- **WHAT TO DO**: Search the material below for the string "natBytes" and copy each line where it appears.

DATA EXTRACT START

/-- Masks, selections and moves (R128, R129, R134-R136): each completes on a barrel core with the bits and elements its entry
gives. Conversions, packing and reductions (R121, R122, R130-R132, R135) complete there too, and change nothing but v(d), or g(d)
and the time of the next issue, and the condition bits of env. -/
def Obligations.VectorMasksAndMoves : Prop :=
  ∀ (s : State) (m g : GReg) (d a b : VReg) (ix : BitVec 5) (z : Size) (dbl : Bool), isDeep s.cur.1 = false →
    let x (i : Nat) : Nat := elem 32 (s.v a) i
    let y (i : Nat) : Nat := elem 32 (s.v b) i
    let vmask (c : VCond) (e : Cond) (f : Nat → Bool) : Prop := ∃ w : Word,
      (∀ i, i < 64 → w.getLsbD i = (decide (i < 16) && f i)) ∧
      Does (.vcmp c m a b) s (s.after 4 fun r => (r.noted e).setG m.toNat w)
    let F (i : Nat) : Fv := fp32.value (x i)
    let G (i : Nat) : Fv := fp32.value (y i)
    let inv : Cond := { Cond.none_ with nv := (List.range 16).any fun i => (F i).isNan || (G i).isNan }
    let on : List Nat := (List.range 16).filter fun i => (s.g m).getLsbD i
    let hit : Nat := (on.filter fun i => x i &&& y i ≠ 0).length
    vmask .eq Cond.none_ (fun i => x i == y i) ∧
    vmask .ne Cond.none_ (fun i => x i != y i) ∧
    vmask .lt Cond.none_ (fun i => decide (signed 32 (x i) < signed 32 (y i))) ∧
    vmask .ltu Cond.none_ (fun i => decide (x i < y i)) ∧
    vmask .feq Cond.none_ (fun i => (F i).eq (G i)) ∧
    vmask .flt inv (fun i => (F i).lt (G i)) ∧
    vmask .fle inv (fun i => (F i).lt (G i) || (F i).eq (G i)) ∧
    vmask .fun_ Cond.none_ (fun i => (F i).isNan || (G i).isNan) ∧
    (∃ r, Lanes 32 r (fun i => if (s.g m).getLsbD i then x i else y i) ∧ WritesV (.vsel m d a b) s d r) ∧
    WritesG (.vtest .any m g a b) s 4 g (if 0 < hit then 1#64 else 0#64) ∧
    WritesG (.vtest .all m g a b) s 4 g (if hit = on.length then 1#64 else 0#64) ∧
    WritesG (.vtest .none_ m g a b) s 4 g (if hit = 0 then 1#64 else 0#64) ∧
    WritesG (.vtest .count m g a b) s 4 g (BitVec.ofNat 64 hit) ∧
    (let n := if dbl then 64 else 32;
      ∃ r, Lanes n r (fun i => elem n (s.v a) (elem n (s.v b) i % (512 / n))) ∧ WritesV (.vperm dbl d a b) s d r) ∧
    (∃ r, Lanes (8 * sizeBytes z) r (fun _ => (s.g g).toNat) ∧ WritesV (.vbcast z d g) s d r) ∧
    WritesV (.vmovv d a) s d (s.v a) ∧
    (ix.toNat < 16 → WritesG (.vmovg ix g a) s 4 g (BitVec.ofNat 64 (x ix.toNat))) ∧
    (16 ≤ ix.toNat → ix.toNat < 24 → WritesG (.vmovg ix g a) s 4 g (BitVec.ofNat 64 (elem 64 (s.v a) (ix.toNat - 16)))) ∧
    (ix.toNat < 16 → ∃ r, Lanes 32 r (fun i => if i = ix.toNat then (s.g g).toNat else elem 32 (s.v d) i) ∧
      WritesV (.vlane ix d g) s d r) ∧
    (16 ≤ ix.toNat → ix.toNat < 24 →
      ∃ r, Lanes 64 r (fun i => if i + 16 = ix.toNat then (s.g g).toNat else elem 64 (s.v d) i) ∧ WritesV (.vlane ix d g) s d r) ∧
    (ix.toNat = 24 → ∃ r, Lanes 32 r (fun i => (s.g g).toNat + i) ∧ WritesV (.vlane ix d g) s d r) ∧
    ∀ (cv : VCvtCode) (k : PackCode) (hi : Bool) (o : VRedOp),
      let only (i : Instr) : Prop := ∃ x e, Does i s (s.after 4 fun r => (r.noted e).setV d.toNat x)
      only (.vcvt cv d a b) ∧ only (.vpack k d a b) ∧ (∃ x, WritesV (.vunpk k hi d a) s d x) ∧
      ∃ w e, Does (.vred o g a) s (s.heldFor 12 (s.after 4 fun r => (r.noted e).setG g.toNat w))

DATA EXTRACT END
DATA EXTRACT START

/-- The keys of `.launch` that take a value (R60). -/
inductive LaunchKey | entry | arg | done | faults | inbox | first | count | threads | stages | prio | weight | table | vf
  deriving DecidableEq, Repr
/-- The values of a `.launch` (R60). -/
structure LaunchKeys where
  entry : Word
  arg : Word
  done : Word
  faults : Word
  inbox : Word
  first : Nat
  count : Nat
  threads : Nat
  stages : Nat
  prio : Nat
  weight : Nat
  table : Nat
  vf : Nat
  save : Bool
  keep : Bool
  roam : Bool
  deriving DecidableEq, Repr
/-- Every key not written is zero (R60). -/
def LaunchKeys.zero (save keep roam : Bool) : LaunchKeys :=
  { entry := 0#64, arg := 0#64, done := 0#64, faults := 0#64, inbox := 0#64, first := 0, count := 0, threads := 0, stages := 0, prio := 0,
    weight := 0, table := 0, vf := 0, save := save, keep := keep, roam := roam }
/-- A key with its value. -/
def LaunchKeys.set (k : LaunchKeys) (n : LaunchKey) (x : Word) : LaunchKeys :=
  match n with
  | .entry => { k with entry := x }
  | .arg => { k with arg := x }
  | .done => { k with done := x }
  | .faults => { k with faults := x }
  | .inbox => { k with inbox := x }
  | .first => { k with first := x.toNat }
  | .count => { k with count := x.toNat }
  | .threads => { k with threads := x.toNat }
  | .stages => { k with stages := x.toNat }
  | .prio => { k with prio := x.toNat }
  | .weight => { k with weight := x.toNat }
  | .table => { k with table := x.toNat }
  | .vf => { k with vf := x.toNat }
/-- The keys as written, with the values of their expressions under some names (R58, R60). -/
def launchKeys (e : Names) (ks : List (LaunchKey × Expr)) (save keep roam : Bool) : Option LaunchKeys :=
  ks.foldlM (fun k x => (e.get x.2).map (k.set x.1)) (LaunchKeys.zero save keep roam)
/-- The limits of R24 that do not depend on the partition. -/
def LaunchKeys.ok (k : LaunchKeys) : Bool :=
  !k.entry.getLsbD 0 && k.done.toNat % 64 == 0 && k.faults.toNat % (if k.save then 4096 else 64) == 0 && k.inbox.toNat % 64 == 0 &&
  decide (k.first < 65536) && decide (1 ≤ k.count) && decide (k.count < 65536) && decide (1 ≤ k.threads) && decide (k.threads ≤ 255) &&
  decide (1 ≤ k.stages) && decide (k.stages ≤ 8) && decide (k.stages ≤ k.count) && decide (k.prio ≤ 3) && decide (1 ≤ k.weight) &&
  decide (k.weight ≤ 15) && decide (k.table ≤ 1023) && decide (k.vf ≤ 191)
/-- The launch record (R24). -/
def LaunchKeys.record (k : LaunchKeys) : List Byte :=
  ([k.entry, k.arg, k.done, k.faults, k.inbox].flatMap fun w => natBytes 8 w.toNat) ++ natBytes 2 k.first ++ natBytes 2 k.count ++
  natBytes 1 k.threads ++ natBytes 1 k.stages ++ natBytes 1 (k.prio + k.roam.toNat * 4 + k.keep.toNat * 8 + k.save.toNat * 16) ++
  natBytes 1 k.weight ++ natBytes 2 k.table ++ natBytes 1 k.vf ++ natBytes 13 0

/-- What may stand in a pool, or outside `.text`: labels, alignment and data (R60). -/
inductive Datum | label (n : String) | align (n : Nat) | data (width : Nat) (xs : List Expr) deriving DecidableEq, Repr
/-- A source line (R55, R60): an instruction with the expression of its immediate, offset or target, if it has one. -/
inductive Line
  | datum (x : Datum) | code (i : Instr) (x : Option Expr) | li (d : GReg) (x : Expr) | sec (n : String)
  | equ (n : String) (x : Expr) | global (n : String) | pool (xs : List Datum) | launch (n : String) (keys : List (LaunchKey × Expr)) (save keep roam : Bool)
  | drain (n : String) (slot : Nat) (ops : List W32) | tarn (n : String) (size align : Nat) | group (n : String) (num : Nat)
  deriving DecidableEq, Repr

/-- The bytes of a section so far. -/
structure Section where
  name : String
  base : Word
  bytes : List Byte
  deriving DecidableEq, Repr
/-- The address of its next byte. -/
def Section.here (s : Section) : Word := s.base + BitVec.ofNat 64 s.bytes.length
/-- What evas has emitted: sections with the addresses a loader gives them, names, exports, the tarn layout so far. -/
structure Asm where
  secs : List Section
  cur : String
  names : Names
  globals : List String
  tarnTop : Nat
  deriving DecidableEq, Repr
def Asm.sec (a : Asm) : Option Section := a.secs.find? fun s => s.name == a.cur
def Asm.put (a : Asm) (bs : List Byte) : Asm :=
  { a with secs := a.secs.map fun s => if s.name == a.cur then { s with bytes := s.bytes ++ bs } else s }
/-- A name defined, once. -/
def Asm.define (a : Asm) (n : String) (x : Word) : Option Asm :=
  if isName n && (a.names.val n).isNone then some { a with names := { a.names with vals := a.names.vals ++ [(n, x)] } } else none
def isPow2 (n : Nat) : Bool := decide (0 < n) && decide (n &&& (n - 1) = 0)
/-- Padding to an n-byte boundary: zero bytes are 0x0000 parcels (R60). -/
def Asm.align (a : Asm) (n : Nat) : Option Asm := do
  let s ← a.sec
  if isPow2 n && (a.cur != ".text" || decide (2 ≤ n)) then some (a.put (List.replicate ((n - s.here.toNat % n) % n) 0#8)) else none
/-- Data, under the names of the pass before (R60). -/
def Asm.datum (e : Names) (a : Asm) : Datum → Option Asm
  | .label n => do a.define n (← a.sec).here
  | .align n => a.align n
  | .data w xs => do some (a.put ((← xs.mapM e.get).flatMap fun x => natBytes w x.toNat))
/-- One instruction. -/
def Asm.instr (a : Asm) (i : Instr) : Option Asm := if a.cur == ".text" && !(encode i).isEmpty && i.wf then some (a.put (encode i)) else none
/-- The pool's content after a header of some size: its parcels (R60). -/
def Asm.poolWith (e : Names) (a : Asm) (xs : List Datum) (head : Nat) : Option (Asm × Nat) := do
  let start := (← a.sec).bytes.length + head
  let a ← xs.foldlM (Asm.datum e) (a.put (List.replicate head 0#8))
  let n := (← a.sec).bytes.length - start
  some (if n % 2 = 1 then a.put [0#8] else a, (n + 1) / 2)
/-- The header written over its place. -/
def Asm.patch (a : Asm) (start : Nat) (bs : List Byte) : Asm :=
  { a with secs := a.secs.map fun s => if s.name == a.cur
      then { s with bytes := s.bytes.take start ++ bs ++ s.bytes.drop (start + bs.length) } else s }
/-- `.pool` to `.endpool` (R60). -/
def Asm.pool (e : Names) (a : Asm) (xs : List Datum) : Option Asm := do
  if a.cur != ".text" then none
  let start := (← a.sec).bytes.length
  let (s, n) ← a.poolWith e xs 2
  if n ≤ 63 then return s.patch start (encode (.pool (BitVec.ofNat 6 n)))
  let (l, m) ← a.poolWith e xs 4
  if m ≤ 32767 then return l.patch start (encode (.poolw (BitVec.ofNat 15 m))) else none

DATA EXTRACT END

- **SOLUTION FOR THIS EXERCISE**:
  ([k.entry, k.arg, k.done, k.faults, k.inbox].flatMap fun w => natBytes 8 w.toNat) ++ natBytes 2 k.first ++ natBytes 2 k.count ++
  natBytes 1 k.threads ++ natBytes 1 k.stages ++ natBytes 1 (k.prio + k.roam.toNat * 4 + k.keep.toNat * 8 + k.save.toNat * 16) ++
  natBytes 1 k.weight ++ natBytes 2 k.table ++ natBytes 1 k.vf ++ natBytes 13 0
  | .data w xs => do some (a.put ((← xs.mapM e.get).flatMap fun x => natBytes w x.toNat))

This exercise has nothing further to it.